[Stored items]
-- ==== Sys2Proof/Machine/Graph.lean ====
section
/-!
DEFINITION. A partition's graph as the Setter holds it (R209 to R222): nodes with their parameters and what placement gave
them, edges, latency groups, kernel objects.
-/

namespace Sys2Proof.Machine

/-- A refusal of a transaction or command (R228, R237, R410): status, file offset, and the detail fields. -/
structure Refuse where
  code  : Nat
  off   : Nat
  sub   : Nat
  inst  : Nat
  need  : Nat
  have_ : Nat
deriving DecidableEq, Repr

/-- What ERR_OFFSET holds when there is none (R410). -/
def noOffset : Nat := 0xFFFFFFFF

/-- A format refusal (R228). -/
def Refuse.at (code off : Nat) : Refuse := ⟨code, off, 0, 0, 0, 0⟩

/-- An admission refusal (R237). -/
def Refuse.adm (code sub inst need have_ : Nat) : Refuse := ⟨code, noOffset, sub, inst, need, have_⟩

/-- A node (R209). `slots` are its parameter slots (word 0, word 1); `adm` its admission sequence number (R60). `sids` gives
the SID of each output channel; `cross` lists the output channels of a SUM that are placed across tiles (R239); `pads` the
padding in samples on an output channel, `hops` the delay hops before its inputs (input, pad in samples, SID; R46); `ctx` the stream context, `lanes` the lanes of a LINK. `off` is the byte offset of
the node's entry in the file being judged. -/
structure GNode where
  id    : Nat
  typ   : Nat
  cls   : Nat
  dom   : Nat
  nIn   : Nat
  nOut  : Nat
  name  : List Byte
  attr  : List Byte
  slots : List (Word × Word)
  adm   : Nat
  sids  : List Nat
  cross : List Nat
  pads  : List (Nat × Nat)
  hops  : List (Nat × Nat × Nat)
  ctx   : Nat
  lanes : List Nat
  off   : Nat
deriving DecidableEq, Repr

/-- An edge of `width` channels (R214); source 0xFFFFFFFF is the shared SID `srcCh`. -/
structure GEdge where
  src   : Nat
  srcCh : Nat
  dst   : Nat
  dstCh : Nat
  width : Nat
  off   : Nat
deriving DecidableEq, Repr

/-- What SRC_NODE holds for a shared SID. -/
def sharedSid : Nat := 0xFFFFFFFF

/-- A member record of a latency group (R221). -/
structure GMember where
  src   : Nat
  srcCh : Nat
  snk   : Nat
  snkCh : Nat
  width : Nat
  off   : Nat
deriving DecidableEq, Repr

/-- A latency group (R221): the target named with it, 0 for the longest member; `stood` is the target in force (R61). -/
structure GGroup where
  target  : Nat
  stood   : Nat
  name    : List Byte
  members : List GMember
  off     : Nat
deriving DecidableEq, Repr

/-- A partition's graph. -/
structure Graph where
  nodes  : List GNode
  edges  : List GEdge
  groups : List GGroup
  objs   : List (List Byte)
deriving DecidableEq, Repr

def Graph.empty : Graph := ⟨[], [], [], []⟩

/-- Node types (R210). -/
def tSrcPort : Nat := 1
def tSnkPort : Nat := 2
def tSrcStream : Nat := 3
def tSnkStream : Nat := 4
def tKernel : Nat := 5
def tSum : Nat := 6
def tDelay : Nat := 7
def tLink : Nat := 8
def tTapIn : Nat := 9
def tTapOut : Nat := 10
def tMeter : Nat := 11
def tConst : Nat := 12

/-- ATTR fields. -/
def GNode.a8 (n : GNode) (o : Nat) : Nat := le n.attr o 1
def GNode.a16 (n : GNode) (o : Nat) : Nat := le n.attr o 2
def GNode.a32 (n : GNode) (o : Nat) : Nat := le n.attr o 4

/-- The domain on a node's output side: OUT_DOMAIN for a LINK (R210). -/
def GNode.outDom (n : GNode) : Nat := if n.typ = tLink then n.a8 1 else n.dom

def Graph.node (g : Graph) (id : Nat) : Option GNode := g.nodes.find? (·.id == id)
def Graph.setNode (g : Graph) (n : GNode) : Graph := { g with nodes := g.nodes.map fun m => if m.id = n.id then n else m }

/-- The edge that feeds input channel `c` of node `id`, and the source channel that reaches it (R214). -/
def Graph.feed (g : Graph) (id c : Nat) : Option (Nat × Nat) :=
  (g.edges.find? fun e => e.dst == id && e.dstCh ≤ c && c < e.dstCh + e.width).map fun e => (e.src, e.srcCh + (c - e.dstCh))

/-- Padding on output channel `ch` of a node, and the delay hop before input `c` (pad, SID). -/
def GNode.pad (n : GNode) (ch : Nat) : Nat := ((n.pads.find? (·.1 == ch)).map (·.2)).getD 0
def GNode.hop (n : GNode) (c : Nat) : Option (Nat × Nat) := (n.hops.find? (·.1 == c)).map (·.2)
def GNode.hopPad (n : GNode) (c : Nat) : Nat := ((n.hop c).map (·.1)).getD 0

/-- The SID that feeds input channel `c` of node `id`: 0 when nothing does (R215). -/
def Graph.feedSid (g : Graph) (id c : Nat) : Nat :=
  match g.feed id c with
  | none => 0
  | some (s, ch) =>
    if s = sharedSid then ch else
    match g.node s with
    | none => 0
    | some n => n.sids.getD ch 0

/-- The SID that input channel `c` of node `id` reads: a delay hop's before it (R46), else the one that feeds it. -/
def Graph.inSid (g : Graph) (id c : Nat) : Nat :=
  match (g.node id).bind fun n => n.hop c with
  | some h => h.2
  | none => g.feedSid id c

/-- What is left of an edge when the inputs `[c, c + w)` of its destination lose their feed. -/
def GEdge.cut (e : GEdge) (c w : Nat) : List GEdge :=
  let lo := min e.width (c - e.dstCh)
  let hi := (c + w) - e.dstCh
  if e.dstCh + e.width ≤ c ∨ c + w ≤ e.dstCh then [e]
  else
    (if lo = 0 then [] else [{ e with width := lo }]) ++
    (if hi < e.width then [{ e with srcCh := e.srcCh + hi, dstCh := e.dstCh + hi, width := e.width - hi }] else [])

/-- The graph without the edges that feed the inputs `[c, c + w)` of node `id`. -/
def Graph.unfeed (g : Graph) (id c w : Nat) : Graph :=
  { g with edges := g.edges.flatMap fun e => if e.dst = id then e.cut c w else [e] }

/-- The crosspoint slot of a SUM: input, output, gain word (R216). -/
def xpIn (w : Word) : Nat := w.fld 0 16
def xpOut (w : Word) : Nat := w.fld 16 16

/-- Domains that a graph uses, as a bit mask: numbered domains of its nodes, both sides of a LINK. -/
def Graph.domains (g : Graph) : Nat :=
  g.nodes.foldl (fun m n => (if n.dom < 3 then m ||| 2 ^ n.dom else m) ||| (if n.outDom < 3 then 2 ^ n.outDom else 0)) 0

/-- Admissions of a graph: (sequence number, class), each once. -/
def Graph.admissions (g : Graph) : List (Nat × Nat) :=
  (g.nodes.map fun n => (n.adm, n.cls)).eraseDups

end Sys2Proof.Machine
end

#### What the task asks:
Lines containing the word "holds" must be found in the data above and copied.

#### Task solution:
DEFINITION. A partition's graph as the Setter holds it (R209 to R222): nodes with their parameters and what placement gave
/-- What ERR_OFFSET holds when there is none (R410). -/
/-- What SRC_NODE holds for a shared SID. -/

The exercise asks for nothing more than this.